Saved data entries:
******************************
/-- The erase bracket makes no call but unlock, the one request and lock (R191, R196). -/
theorem eraseBracket_addsOnly {req : EraseReq} (hu : ∀ r, P (.flUnlock r)) (he : ∀ r, P (.flErase req r))
    (hl : ∀ r, P (.flLock r)) : AddsOnly P s (eraseBracket req s) := by
  have hunlock : AddsOnly P s (flUnlock s) := .call rfl (hu _)
  refine (hunlock.trans ?_).trans (.call rfl (hl _))
  obtain ⟨-, -, e⟩ | ⟨-, e⟩ := eraseStep_cases req (flUnlock s) <;> rw [e]
  · exact .call rfl (he _)
  · exact .silent rfl

theorem countWritten_events (s : State) : (countWritten s).events = s.events := by
  unfold countWritten
  split <;> rfl

theorem programLoop_addsOnly (addr : W32) (d : List Byte) (hp : ∀ a v r, P (.flProg a v r)) :
    AddsOnly P s (programLoop addr d s) := by
  induction d generalizing s with
  | nil => exact .silent rfl
  | cons b d ih =>
    rw [programLoop]
    split
    · exact (AddsOnly.call (flProg_events _ b s) (hp _ _ _)).trans (.trans (.silent (countWritten_events _)) ih)
    · exact .silent rfl

/-- The write bracket makes no call but unlock, program calls and lock (R211, R215). -/
theorem writeBracket_addsOnly (addr : W32) (d : List Byte) (hu : ∀ r, P (.flUnlock r))
    (hp : ∀ a v r, P (.flProg a v r)) (hl : ∀ r, P (.flLock r)) : AddsOnly P s (writeBracket addr d s) := by
  have hunlock : AddsOnly P s (flUnlock s) := .call rfl (hu _)
  refine (hunlock.trans ?_).trans (.call rfl (hl _))
  unfold writeStep
  split
  · exact (AddsOnly.silent (beginLoop_events _)).trans (programLoop_addsOnly addr d hp)
  · exact .silent rfl

/-- The level-change bracket makes no call but the four on the option bytes (R234). -/
theorem ropBracket_addsOnly (k : SetLevel) (hu : ∀ r, P (.obUnlock r)) (hp : ∀ enc r, P (.obProg enc r))
    (hr : ∀ r, P (.obReload r)) (hl : ∀ r, P (.obLock r)) : AddsOnly P s (ropBracket k s) := by
  have hunlock : AddsOnly P s (obUnlock s) := .call rfl (hu _)
  have hprogram (v : State) : AddsOnly P v (ropProgramStep k v) := by
    obtain ⟨-, e⟩ | ⟨-, e⟩ := ropProgramStep_cases k v <;> rw [e]
    · exact .call rfl (hp _ _)
    · exact .silent rfl
  have hreload (v : State) : AddsOnly P v (ropReloadStep k v) := by
    obtain ⟨-, -, e⟩ | ⟨-, e⟩ := ropReloadStep_cases k v <;> rw [e]
    · exact .call rfl (hr _)
    · exact .silent rfl
  exact ((hunlock.trans (hprogram _)).trans (hreload _)).trans (.call rfl (hl _))

end

/-! ### What a loss of power leaves -/

/-- The reset after the loss of power keeps the flash region (R55). -/
theorem powerLoss_read {s : State} (mode : BootMode) (n : Nat) (inCall : Bool) {a : Nat}
    (ha : inFlash s.cfg a) :
    (s.powerLoss mode n inCall).mem.read a = (s.cutShort n inCall).mem.read a := by
  obtain ⟨hlo, hhi⟩ := ha
  have hc := (cutShort_frame n inCall s).cfg
  exact resetFrom_read mode (hc ▸ hlo) (hc ▸ hhi)

/-- Settles O52: what persists is bounded by `cutShort_frame`, and the reset restores the rest (O50). -/
theorem powerLossRestoresTheInvariant : Obligations.PowerLossRestoresTheInvariant := by
  intro mode n inCall s hc hm
  have hcut := cutShort_frame n inCall s
  refine ⟨resetRestoresTheInvariant mode _ (hcut.cfg ▸ hc) (hcut.memWf hm), hcut.cfg, rfl, rfl, fun h2 => ?_⟩
  obtain hold | hasked := hcut.rop
  · exact hold ▸ h2
  · exact absurd (hasked.symm.trans h2) (by cases s.askedLevel <;> decide)

/-- The calls of ERASE_FLASH change no level and write inside the request's range only (R67, R191). -/
theorem eraseFlash_stepEvents {s : State} {pidx pcnt : Byte} {x : List Byte} (hp : s.phase = .exec)
    (hf : s.fetch = .instr (.eraseFlash pidx pcnt x)) : ∀ ev, ev ∈ s.stepEvents →
      ev.isLevelCall = false ∧ ∀ a, ev.writes s.cfg a →
        (Event.flErase (eraseRequest s.cfg pidx pcnt) .ok).writes s.cfg a := by
  cases ha : eraseAllowed s.cfg pidx pcnt with
  | false =>
    refine AddsOnly.stepEvents ?_ ((step_exec hp hf).trans (exec_eraseFlash_of_refused ha x))
    exact (AddsOnly.silent rfl).replied ⟨rfl, fun _ => False.elim⟩
  | true =>
    refine AddsOnly.stepEvents ?_ ((step_exec hp hf).trans (exec_eraseFlash ha x))
    refine (eraseBracket_addsOnly ?_ ?_ ?_).replied ⟨rfl, fun _ => False.elim⟩
    · exact fun _ => ⟨rfl, fun _ => False.elim⟩
    · exact fun _ => ⟨rfl, fun _ h => h⟩
    · exact fun _ => ⟨rfl, fun _ => False.elim⟩

/-- Settles O54: no call of the step writes outside the named pages (`eraseFlash_stepEvents`,
`EraseReq.named_iff`), so no cut of it does (`cutShort_frame`). -/
theorem powerLossInAnEraseTouchesNamedPagesOnly : Obligations.PowerLossInAnEraseTouchesNamedPagesOnly := by
  intro mode s pidx pcnt x n inCall hp hf
  have hcut := cutShort_frame n inCall s
  have hev := eraseFlash_stepEvents hp hf
  refine ⟨hcut.ropKept fun ev he => (hev ev he).1, fun a ha hunnamed => ?_⟩
  rw [powerLoss_read mode n inCall ha]
  refine hcut.mem a fun ev he hw => ?_
  obtain ⟨p, hnames, hpage⟩ := ((eraseRequest s.cfg pidx pcnt).named_iff s.cfg a).mpr ((hev ev he).2 a hw)
  exact hunnamed p hnames hpage

/-- A level that may be asked for is what the step's option-byte calls are about (R231). -/
theorem askedLevel_eq {s : State} {lvl : Byte} {x : List Byte} {k : SetLevel}
    (hf : s.fetch = .instr (.disableRwProtect lvl x)) (hk : requestedLevel lvl = some k) : s.askedLevel = k := by
  simp [State.askedLevel, hf, hk]

/-- The calls of the level change write no byte, and change the level only where one was asked for that may be
(R233, R234). -/
theorem disableRwProtect_stepEvents {s : State} {lvl : Byte} {x : List Byte} (hp : s.phase = .exec)
    (hf : s.fetch = .instr (.disableRwProtect lvl x)) : ∀ ev, ev ∈ s.stepEvents →
      (∀ a, ¬ ev.writes s.cfg a) ∧ (requestedLevel lvl = none → ev.isLevelCall = false) := by
  cases hk : requestedLevel lvl with
  | none =>
    refine AddsOnly.stepEvents ?_ ((step_exec hp hf).trans (exec_disableRwProtect_of_none hk x))
    exact (AddsOnly.silent rfl).replied ⟨fun _ => id, fun _ => rfl⟩
  | some k =>
    refine AddsOnly.stepEvents ?_ ((step_exec hp hf).trans (exec_disableRwProtect hk x s))
    refine (ropBracket_addsOnly k ?_ ?_ ?_ ?_).replied ⟨fun _ => id, by simp⟩
    · exact fun _ => ⟨fun _ => id, by simp⟩
    · exact fun _ _ => ⟨fun _ => id, by simp⟩
    · exact fun _ => ⟨fun _ => id, by simp⟩
    · exact fun _ => ⟨fun _ => id, by simp⟩

/-- Settles O55: `cutShort_frame` with the step's calls (`disableRwProtect_stepEvents`). -/
theorem powerLossInALevelChangeLeavesOldOrRequested :
    Obligations.PowerLossInALevelChangeLeavesOldOrRequested := by
  intro mode s lvl x n inCall hp hf
  have hcut := cutShort_frame n inCall s
  have hev := disableRwProtect_stepEvents hp hf
  constructor
  · cases hk : requestedLevel lvl with
    | none => exact .inl (hcut.ropKept fun ev he => (hev ev he).2 hk)
    | some k => exact hcut.rop.imp_right fun hasked => ⟨k, rfl, hasked.trans (by rw [askedLevel_eq hf hk])⟩
  · intro a ha
    rw [powerLoss_read mode n inCall ha]
    exact hcut.mem a fun ev he => (hev ev he).1 a

end Sys2Proof.Machine
end

section
/-! PROOFS. The family of 60_exceptions.md, second part: the calls of a step, done again one by one, leave what the
step leaves (R53, R285). -/

namespace Sys2Proof.Machine

/-! ### Doing a run's calls again -/

/-- Two states that every call but the checksum treats alike: equal but for what only the engine reads, its phase,
buffer and flags. -/
structure Twin (s s' : State) : Prop extends Alike [] [] s s' where
  rxIn : s'.rxIn = s.rxIn

section
variable {k : SetLevel} {s s' t v : State}

theorem Twin.refl (s : State) : Twin s s := ⟨⟨⟨rfl, rfl, rfl, rfl, rfl, rfl, rfl⟩, s.events, rfl, rfl⟩, rfl⟩

theorem Twin.sameBehindAReset (h : Twin s s') : SameBehindAReset s s' := by
  obtain ⟨evs, he, he'⟩ := h.events
  exact ⟨h.same.cfg, h.same.mem, h.same.rop, h.rxIn, h.same.answers, h.same.calls, he'.trans he.symm⟩

theorem recv_twin (h : Twin s s') (n : Nat) : Twin (recv n s) (recv n s') := by
  have hr : s'.rxAnswer n = s.rxAnswer n := by rw [State.rxAnswer, h.rxIn]; rfl
  refine ⟨h.toAlike.call { h.same with } rfl (by rw [recv_events, hr]), ?_⟩
  rw [recv_rxIn, h.rxIn]
  rfl

/-- The calls from `s` to `t`, done again from any twin of `s`, lead to a twin of `t`. -/
def Redoes (k : SetLevel) (s t : State) : Prop :=
  ∃ evs, t.events = s.events ++ evs ∧ ∀ s', Twin s s' → Twin t (redoAll k evs s')

theorem Redoes.trans (h : Redoes k s t) (g : Redoes k t v) : Redoes k s v := by
  obtain ⟨es, he, ht⟩ := h
  obtain ⟨fs, hf, hv⟩ := g
  refine ⟨es ++ fs, by rw [hf, he, List.append_assoc], fun s' hs => ?_⟩
  rw [redoAll_append]
  exact hv _ (ht s' hs)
******************************
What you should do: Copy out every line above where "rxIn" is present.

Completed exercise:
  rxIn : s'.rxIn = s.rxIn
  exact ⟨h.same.cfg, h.same.mem, h.same.rop, h.rxIn, h.same.answers, h.same.calls, he'.trans he.symm⟩
  have hr : s'.rxAnswer n = s.rxAnswer n := by rw [State.rxAnswer, h.rxIn]; rfl
  rw [recv_rxIn, h.rxIn]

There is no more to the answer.